- PROBLEM REQUIREMENTS
Every line holding "reading" should be copied from the records below.

═══ SUPPLIED DATA

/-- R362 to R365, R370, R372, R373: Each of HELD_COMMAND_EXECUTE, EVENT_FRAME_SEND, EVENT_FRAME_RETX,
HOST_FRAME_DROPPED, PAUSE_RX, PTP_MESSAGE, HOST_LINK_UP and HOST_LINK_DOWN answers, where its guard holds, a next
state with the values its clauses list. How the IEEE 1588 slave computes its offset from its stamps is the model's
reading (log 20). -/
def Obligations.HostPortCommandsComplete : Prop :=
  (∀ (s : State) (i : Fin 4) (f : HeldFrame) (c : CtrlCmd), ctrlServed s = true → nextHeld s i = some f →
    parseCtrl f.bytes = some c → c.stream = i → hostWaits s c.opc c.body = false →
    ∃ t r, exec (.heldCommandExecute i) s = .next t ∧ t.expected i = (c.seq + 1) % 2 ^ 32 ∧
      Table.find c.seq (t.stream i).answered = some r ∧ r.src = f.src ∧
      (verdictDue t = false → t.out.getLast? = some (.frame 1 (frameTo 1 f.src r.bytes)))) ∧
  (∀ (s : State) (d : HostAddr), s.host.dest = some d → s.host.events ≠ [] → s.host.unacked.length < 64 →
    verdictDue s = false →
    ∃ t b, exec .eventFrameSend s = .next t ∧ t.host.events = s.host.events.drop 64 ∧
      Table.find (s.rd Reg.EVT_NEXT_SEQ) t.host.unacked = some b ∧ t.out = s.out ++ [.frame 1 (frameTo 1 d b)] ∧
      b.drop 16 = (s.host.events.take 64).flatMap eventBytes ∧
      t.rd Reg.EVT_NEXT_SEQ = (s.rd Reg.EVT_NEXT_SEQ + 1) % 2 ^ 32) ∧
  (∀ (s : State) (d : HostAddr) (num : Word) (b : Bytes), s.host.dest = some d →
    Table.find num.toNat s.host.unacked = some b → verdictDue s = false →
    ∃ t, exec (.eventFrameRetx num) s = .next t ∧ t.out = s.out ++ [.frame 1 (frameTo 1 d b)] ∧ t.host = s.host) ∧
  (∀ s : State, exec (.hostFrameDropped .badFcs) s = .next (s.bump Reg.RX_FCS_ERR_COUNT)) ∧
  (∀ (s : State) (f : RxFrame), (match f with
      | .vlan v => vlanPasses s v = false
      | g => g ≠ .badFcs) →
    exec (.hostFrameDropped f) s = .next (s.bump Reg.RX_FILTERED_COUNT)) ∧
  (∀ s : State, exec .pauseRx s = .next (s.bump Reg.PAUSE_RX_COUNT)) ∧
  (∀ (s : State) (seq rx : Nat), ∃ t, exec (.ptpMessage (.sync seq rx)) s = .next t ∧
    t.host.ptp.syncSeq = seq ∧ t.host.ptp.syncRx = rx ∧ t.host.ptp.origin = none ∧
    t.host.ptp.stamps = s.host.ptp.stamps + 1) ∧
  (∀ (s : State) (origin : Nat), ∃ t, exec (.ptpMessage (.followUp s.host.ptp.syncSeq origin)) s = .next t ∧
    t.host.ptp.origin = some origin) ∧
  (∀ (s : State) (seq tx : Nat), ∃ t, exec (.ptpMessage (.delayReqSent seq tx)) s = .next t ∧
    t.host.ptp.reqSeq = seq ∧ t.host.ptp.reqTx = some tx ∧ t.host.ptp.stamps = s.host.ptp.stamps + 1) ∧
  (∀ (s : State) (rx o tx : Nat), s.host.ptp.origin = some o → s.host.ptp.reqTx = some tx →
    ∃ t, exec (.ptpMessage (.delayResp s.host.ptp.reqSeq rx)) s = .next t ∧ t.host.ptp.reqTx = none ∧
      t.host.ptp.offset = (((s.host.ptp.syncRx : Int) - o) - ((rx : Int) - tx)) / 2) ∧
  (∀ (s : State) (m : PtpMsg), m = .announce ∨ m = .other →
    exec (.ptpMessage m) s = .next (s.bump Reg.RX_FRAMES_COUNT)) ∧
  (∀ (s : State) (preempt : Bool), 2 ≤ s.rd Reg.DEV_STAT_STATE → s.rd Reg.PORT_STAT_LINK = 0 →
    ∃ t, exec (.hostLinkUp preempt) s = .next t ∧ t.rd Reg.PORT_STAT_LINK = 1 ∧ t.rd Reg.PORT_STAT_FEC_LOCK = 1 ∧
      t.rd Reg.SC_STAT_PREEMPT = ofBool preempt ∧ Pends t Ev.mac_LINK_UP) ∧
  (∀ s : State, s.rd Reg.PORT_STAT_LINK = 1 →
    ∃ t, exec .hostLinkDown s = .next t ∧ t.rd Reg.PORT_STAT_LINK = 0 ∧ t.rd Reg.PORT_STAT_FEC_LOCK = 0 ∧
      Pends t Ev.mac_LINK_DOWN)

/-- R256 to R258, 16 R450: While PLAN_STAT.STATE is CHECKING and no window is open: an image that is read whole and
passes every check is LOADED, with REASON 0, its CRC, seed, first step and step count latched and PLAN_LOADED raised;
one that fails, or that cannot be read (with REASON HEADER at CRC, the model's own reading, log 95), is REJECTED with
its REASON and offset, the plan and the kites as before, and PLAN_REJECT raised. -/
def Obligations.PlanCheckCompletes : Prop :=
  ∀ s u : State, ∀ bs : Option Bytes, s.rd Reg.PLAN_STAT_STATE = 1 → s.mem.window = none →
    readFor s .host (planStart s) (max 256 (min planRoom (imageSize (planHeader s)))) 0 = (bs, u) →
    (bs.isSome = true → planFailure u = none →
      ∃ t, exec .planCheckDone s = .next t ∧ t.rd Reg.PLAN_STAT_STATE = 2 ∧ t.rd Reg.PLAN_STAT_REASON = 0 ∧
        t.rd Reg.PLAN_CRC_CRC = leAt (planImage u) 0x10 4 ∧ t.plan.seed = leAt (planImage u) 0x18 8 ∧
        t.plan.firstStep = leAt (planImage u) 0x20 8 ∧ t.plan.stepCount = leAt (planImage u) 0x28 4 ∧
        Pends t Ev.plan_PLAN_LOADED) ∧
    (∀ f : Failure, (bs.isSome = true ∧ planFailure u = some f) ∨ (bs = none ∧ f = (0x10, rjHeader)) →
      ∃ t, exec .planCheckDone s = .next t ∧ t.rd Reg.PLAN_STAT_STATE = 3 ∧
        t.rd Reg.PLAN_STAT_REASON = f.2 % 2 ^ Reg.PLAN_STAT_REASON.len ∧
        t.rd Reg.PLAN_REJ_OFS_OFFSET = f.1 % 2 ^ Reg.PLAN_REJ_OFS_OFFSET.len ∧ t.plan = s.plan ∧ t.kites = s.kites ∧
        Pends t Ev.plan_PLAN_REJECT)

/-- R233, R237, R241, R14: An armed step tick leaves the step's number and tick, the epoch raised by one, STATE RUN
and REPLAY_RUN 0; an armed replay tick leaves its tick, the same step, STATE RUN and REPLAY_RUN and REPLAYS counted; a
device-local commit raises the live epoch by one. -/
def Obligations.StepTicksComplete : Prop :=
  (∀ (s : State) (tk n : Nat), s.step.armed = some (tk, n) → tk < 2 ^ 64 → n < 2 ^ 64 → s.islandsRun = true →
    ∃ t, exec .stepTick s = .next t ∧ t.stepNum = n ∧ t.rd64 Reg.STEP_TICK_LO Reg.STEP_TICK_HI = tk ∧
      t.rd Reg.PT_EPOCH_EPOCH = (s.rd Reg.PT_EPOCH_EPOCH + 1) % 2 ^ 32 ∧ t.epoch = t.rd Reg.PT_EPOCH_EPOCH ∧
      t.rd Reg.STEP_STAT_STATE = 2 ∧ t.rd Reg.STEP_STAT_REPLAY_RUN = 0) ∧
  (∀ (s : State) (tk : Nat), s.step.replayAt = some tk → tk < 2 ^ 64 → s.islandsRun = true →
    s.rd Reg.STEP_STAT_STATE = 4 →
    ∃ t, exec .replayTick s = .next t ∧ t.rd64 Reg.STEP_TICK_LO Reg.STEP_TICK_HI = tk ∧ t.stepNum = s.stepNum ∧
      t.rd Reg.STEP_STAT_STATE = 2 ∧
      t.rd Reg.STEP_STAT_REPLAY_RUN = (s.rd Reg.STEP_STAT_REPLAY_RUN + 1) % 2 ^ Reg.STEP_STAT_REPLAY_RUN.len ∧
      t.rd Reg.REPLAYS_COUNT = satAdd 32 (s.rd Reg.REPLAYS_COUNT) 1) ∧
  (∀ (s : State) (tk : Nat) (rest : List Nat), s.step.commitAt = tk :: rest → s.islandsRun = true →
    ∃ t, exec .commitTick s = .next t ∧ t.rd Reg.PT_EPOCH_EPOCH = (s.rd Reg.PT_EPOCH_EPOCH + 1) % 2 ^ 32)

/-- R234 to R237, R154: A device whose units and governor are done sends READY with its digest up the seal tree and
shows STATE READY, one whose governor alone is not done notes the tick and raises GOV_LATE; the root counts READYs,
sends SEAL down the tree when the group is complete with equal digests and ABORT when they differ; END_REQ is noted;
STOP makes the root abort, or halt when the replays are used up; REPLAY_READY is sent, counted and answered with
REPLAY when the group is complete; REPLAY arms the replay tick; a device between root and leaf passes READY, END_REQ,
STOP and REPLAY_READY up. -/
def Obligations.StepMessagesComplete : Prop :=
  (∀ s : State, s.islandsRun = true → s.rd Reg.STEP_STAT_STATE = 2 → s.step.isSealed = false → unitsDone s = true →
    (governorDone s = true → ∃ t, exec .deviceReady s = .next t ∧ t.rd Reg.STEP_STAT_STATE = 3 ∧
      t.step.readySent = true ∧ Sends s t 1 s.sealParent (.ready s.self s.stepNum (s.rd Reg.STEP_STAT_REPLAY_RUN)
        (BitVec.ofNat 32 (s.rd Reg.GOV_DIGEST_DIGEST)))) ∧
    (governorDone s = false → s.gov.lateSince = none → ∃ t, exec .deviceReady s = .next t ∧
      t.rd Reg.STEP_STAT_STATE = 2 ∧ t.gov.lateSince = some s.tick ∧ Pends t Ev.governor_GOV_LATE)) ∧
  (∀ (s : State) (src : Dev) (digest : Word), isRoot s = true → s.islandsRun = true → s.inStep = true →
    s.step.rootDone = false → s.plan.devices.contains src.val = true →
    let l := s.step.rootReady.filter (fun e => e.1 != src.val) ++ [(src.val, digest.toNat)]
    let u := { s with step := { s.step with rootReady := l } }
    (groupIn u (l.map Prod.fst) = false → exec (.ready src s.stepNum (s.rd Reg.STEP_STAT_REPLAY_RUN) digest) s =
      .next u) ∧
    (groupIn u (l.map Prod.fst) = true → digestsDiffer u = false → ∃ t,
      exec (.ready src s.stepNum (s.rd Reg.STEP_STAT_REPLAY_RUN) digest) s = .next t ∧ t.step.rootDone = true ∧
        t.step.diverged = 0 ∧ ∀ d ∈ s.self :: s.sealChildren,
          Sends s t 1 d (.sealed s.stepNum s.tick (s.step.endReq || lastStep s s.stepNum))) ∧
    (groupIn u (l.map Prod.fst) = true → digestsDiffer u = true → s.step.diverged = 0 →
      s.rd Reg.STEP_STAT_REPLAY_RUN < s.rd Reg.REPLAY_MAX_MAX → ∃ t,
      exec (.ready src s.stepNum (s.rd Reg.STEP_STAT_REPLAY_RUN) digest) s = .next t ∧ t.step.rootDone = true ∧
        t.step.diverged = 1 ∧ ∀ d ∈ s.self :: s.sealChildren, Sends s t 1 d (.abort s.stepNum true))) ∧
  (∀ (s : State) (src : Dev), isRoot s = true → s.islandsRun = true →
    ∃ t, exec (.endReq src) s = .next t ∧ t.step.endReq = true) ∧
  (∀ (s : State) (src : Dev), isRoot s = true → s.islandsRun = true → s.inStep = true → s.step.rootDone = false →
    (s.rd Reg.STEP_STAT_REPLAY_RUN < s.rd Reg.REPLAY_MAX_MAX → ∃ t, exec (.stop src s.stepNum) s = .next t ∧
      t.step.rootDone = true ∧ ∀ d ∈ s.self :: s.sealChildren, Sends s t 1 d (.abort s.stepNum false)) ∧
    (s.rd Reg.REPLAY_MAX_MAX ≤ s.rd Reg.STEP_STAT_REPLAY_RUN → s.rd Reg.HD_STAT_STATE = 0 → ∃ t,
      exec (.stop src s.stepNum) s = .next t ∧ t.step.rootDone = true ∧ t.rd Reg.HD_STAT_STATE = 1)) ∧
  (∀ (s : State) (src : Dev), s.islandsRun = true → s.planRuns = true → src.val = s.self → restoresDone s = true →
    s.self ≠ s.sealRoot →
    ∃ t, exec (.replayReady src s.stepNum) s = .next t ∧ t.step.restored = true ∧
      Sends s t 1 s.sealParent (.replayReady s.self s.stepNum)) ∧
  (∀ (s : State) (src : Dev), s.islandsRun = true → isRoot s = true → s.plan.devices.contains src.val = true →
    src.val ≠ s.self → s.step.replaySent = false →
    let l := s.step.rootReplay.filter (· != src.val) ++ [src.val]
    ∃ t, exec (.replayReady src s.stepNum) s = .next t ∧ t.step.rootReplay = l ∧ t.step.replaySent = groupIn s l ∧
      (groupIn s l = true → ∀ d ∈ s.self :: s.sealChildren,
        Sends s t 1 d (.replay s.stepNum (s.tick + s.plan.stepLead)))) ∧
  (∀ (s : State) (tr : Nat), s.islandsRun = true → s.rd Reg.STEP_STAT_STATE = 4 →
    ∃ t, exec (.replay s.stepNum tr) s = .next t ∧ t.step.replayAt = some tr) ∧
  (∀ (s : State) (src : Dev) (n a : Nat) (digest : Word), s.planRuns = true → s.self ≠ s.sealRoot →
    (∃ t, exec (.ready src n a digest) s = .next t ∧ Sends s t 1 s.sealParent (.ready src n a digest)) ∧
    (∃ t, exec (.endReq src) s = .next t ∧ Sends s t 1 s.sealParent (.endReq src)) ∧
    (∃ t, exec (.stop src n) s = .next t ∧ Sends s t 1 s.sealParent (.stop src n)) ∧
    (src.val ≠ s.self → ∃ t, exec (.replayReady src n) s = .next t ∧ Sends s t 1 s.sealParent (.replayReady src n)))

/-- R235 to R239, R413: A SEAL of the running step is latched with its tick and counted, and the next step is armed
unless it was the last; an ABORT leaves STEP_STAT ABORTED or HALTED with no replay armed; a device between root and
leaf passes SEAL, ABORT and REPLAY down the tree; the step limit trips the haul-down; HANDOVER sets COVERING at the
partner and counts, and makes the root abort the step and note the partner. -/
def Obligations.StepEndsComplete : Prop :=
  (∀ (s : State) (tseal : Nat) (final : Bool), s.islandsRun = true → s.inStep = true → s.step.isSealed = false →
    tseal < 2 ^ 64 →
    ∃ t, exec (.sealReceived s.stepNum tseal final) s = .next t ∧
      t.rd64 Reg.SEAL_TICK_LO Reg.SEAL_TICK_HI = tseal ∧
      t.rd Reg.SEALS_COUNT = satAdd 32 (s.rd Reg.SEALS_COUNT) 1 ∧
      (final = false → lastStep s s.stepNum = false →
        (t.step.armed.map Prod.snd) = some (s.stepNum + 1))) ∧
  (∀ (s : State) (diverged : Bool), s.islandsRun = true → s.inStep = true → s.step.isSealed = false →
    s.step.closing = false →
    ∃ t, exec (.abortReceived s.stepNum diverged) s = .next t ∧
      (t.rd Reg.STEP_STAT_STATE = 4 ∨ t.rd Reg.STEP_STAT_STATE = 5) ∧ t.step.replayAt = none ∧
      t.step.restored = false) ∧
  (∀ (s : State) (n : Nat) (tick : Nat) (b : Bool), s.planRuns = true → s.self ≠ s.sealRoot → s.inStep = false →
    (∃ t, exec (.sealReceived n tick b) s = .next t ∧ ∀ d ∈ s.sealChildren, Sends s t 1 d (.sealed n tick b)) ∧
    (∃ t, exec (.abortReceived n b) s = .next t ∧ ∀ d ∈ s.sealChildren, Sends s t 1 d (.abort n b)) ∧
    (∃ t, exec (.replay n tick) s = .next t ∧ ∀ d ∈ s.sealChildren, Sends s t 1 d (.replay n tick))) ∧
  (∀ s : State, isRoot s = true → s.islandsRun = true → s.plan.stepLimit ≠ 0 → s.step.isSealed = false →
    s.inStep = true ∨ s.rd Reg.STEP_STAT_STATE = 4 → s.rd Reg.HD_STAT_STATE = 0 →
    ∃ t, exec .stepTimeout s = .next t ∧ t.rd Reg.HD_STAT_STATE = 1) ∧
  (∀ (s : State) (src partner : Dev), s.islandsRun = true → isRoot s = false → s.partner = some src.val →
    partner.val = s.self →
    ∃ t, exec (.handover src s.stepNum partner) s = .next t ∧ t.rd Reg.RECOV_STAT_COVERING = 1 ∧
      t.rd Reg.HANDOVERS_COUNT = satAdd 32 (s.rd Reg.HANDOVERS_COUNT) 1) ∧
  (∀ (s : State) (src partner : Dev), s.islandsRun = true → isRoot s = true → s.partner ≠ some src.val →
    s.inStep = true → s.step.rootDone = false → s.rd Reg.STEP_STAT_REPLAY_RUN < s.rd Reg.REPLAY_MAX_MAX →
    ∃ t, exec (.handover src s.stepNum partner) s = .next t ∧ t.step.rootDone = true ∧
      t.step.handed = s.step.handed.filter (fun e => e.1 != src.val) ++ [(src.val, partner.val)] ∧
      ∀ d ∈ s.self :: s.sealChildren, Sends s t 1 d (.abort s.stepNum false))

══════

- RESULT FOR THIS EXERCISE
reading (log 20). -/
one that fails, or that cannot be read (with REASON HEADER at CRC, the model's own reading, log 95), is REJECTED with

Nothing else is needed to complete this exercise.